Assignment :: Search the records for "decide". Copy every line where it appears.
(Data for this task)
theorem exec_wickInstruction_differ {w : WickRef} {s : State} {g : Eng} {l : Latched} {n len : Nat} {c0 c1 : Bool}
    (hk : inKernel s w = some (g, l)) (hfetch : fetched (wOf s w) = some (n, len)) (hdiffer : (c0 || c1) = true) :
    exec (.wickInstruction w [] c0 c1 []) s = .next (wickFail w g l differingCommit (chk 3 true s)) := by
  have hstruck : wickStruck [] c0 c1 [] = [.compare] := by
    unfold wickStruck
    rw [hdiffer]
    rfl
  change wickAt w (wickStruck [] c0 c1 []) s = _
  rw [hstruck]
  unfold wickAt
  rw [hfetch]
  dsimp only
  split
  · rw [ecallStep_compare hk]
  · split
    case h_1 i hxs =>
      have hdecode : decodeXseltar w n [.compare] = some i := by
        split at hxs
        · exact hxs
        · cases hxs
      obtain ⟨x, hrun⟩ := xseltarRun_decoded hdecode s
      rw [hrun, wickRun_compare hk]
    case h_2 => rw [wickRun_compare hk]

/-- Settles O23: a standard instruction commits its plan, ADD is one whose plan is known, and a differing commit fails whatever runs. -/
theorem standardInstruction : Obligations.StandardInstruction := by
  unfold Obligations.StandardInstruction
  refine ⟨fun w s g l n len word p r vec hk => ?plan, fun w rd rs1 rs2 s gl hk => ?add, fun w s g l n len c0 c1 hk hfetch hdiffer => ?differ⟩
  case plan =>
    intro k hfetch hecall hxs hword hcsr hplan hloads hact
    exact exec_wickInstruction_commits hk hfetch hecall hxs hword hcsr hplan hloads hact
  case add =>
    intro k hfetch
    have hop := (addWord_fields rd rs1 rs2).1
    obtain ⟨t, hexec, hw, -, hframe⟩ := exec_wickInstruction_commits (n := addWord rd rs1 rs2) (word := addWord rd rs1 rs2) hk hfetch
      (fun h => absurd (h.2 ▸ hop) (by decide)) (fun _ => decodeXseltar_addWord ..) (Or.inr ⟨rfl, rfl⟩) (by simp [isCsr, hop])
      (rvPlan_addWord ..) rfl rfl
    have hadd := hw.trans (withRv_add rd rs1 rs2 k)
    refine ⟨t, hexec, ?_, fun q hq => ?_, ?_, ?_, ?_, ?_, by rw [hframe], by rw [hframe]⟩
    · rw [hadd]
      exact xr_xw ..
    · rw [hadd]
      exact xr_xw_other _ _ hq
    all_goals
      rw [hadd, xw_frame]
      rfl
  case differ =>
    refine ⟨_, exec_wickInstruction_differ hk hfetch hdiffer, ?_, wickFail_eng_stopped .., ?_, ?_, wickFail_faults ..⟩
    · rw [wOf_wickFail, wOf_chk]
    all_goals
      rw [wickFail_frame]
      rfl

/-! ### ecall -/

theorem exec_ecall {w : WickRef} {s : State} {g : Eng} {l : Latched} (hk : inKernel s w = some (g, l)) :
    exec (.ecall w []) s = .next (ecallRun w g l (chk 3 false s)) := by
  change execEcall w [] s = _
  unfold execEcall ecallStep
  rw [hk]
  rfl

/-- R92: what a failing ecall leaves. -/
theorem wickFail_ecall (w : WickRef) (g : Eng) (l : Latched) (f : Fail) (s : State) : let t := wickFail w g l f (chk 3 false s)
    (engOf t g).stopped = true ∧ (wOf t w).inKernel = false ∧
      t.recov.faults.map FaultRec.code = s.recov.faults.map FaultRec.code ++ [f.code] :=
  ⟨wickFail_eng_stopped .., by rw [wOf_wickFail], wickFail_faults ..⟩

/-- R92, R93: the last invocation of a kernel whose tiles are sealed ends its descriptor. -/
theorem ecallRun_last {w : WickRef} {g : Eng} {l : Latched} {s s1 : State} (ha7 : xr (wOf s w) 17 = 0)
    (hseal : (sealSet w g l).go s = (.ok (), s1)) (hlast : l.nseg ≤ l.seg + 1) : ecallRun w g l s =
      finish g { l with seg := l.seg + 1 } (let u := moveEntries g l (wickRetire w s1); putW w { wOf u w with inKernel := false } u) := by
  unfold ecallRun
  dsimp only
  rw [if_pos ha7]
  unfold endInvocation
  rw [hseal]
  exact if_pos hlast

/-- Settles O24: a7 selects the end of the invocation or one of two failures. -/
theorem ecallByA7 : Obligations.EcallByA7 := by
  unfold Obligations.EcallByA7
  intro w s g l hk s0 a7
  have hexec := exec_ecall hk
  refine ⟨fun s1 ha7 hseal hlast => ?ends, fun ha7 => ?aborts, fun h0 h1 => ?traps⟩
  case ends =>
    refine ⟨_, hexec.trans (congrArg _ (ecallRun_last (by rwa [wOf_chk]) hseal hlast)), ?_, ?_, ?_, ?_⟩
    · rw [finish_cur]
    · rw [finish_frame]
      exact congrArg Wick.inKernel (wOf_putW_same ..)
    all_goals
      rw [finish_frame]
      dsimp only
      rw [moveEntries_frame]
      rfl
  case aborts =>
    have hrun : ecallRun w g l s0 = wickFail w g l
        { code := 0x2072, tile := none, detail := (xr (wOf s0 w) 10).toNat % 2 ^ 16, row := 0 } s0 := by
      unfold ecallRun
      dsimp only
      rw [wOf_chk, if_neg (by rw [show xr (wOf s w) 17 = 1 from ha7]; decide), if_pos ha7]
    exact ⟨_, hexec.trans (congrArg _ hrun), wickFail_ecall ..⟩
  case traps =>
    have hrun : ecallRun w g l s0 = wickFail w g l { code := 0x2071, tile := none, detail := 8, row := 0 } s0 := by
      unfold ecallRun
      dsimp only
      rw [wOf_chk, if_neg h0, if_neg h1]
    exact ⟨_, hexec.trans (congrArg _ hrun), wickFail_ecall ..⟩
(End Data for this task)
Exercise result ::
      (fun h => absurd (h.2 ▸ hop) (by decide)) (fun _ => decodeXseltar_addWord ..) (Or.inr ⟨rfl, rfl⟩) (by simp [isCsr, hop])
      rw [wOf_chk, if_neg (by rw [show xr (wOf s w) 17 = 1 from ha7]; decide), if_pos ha7]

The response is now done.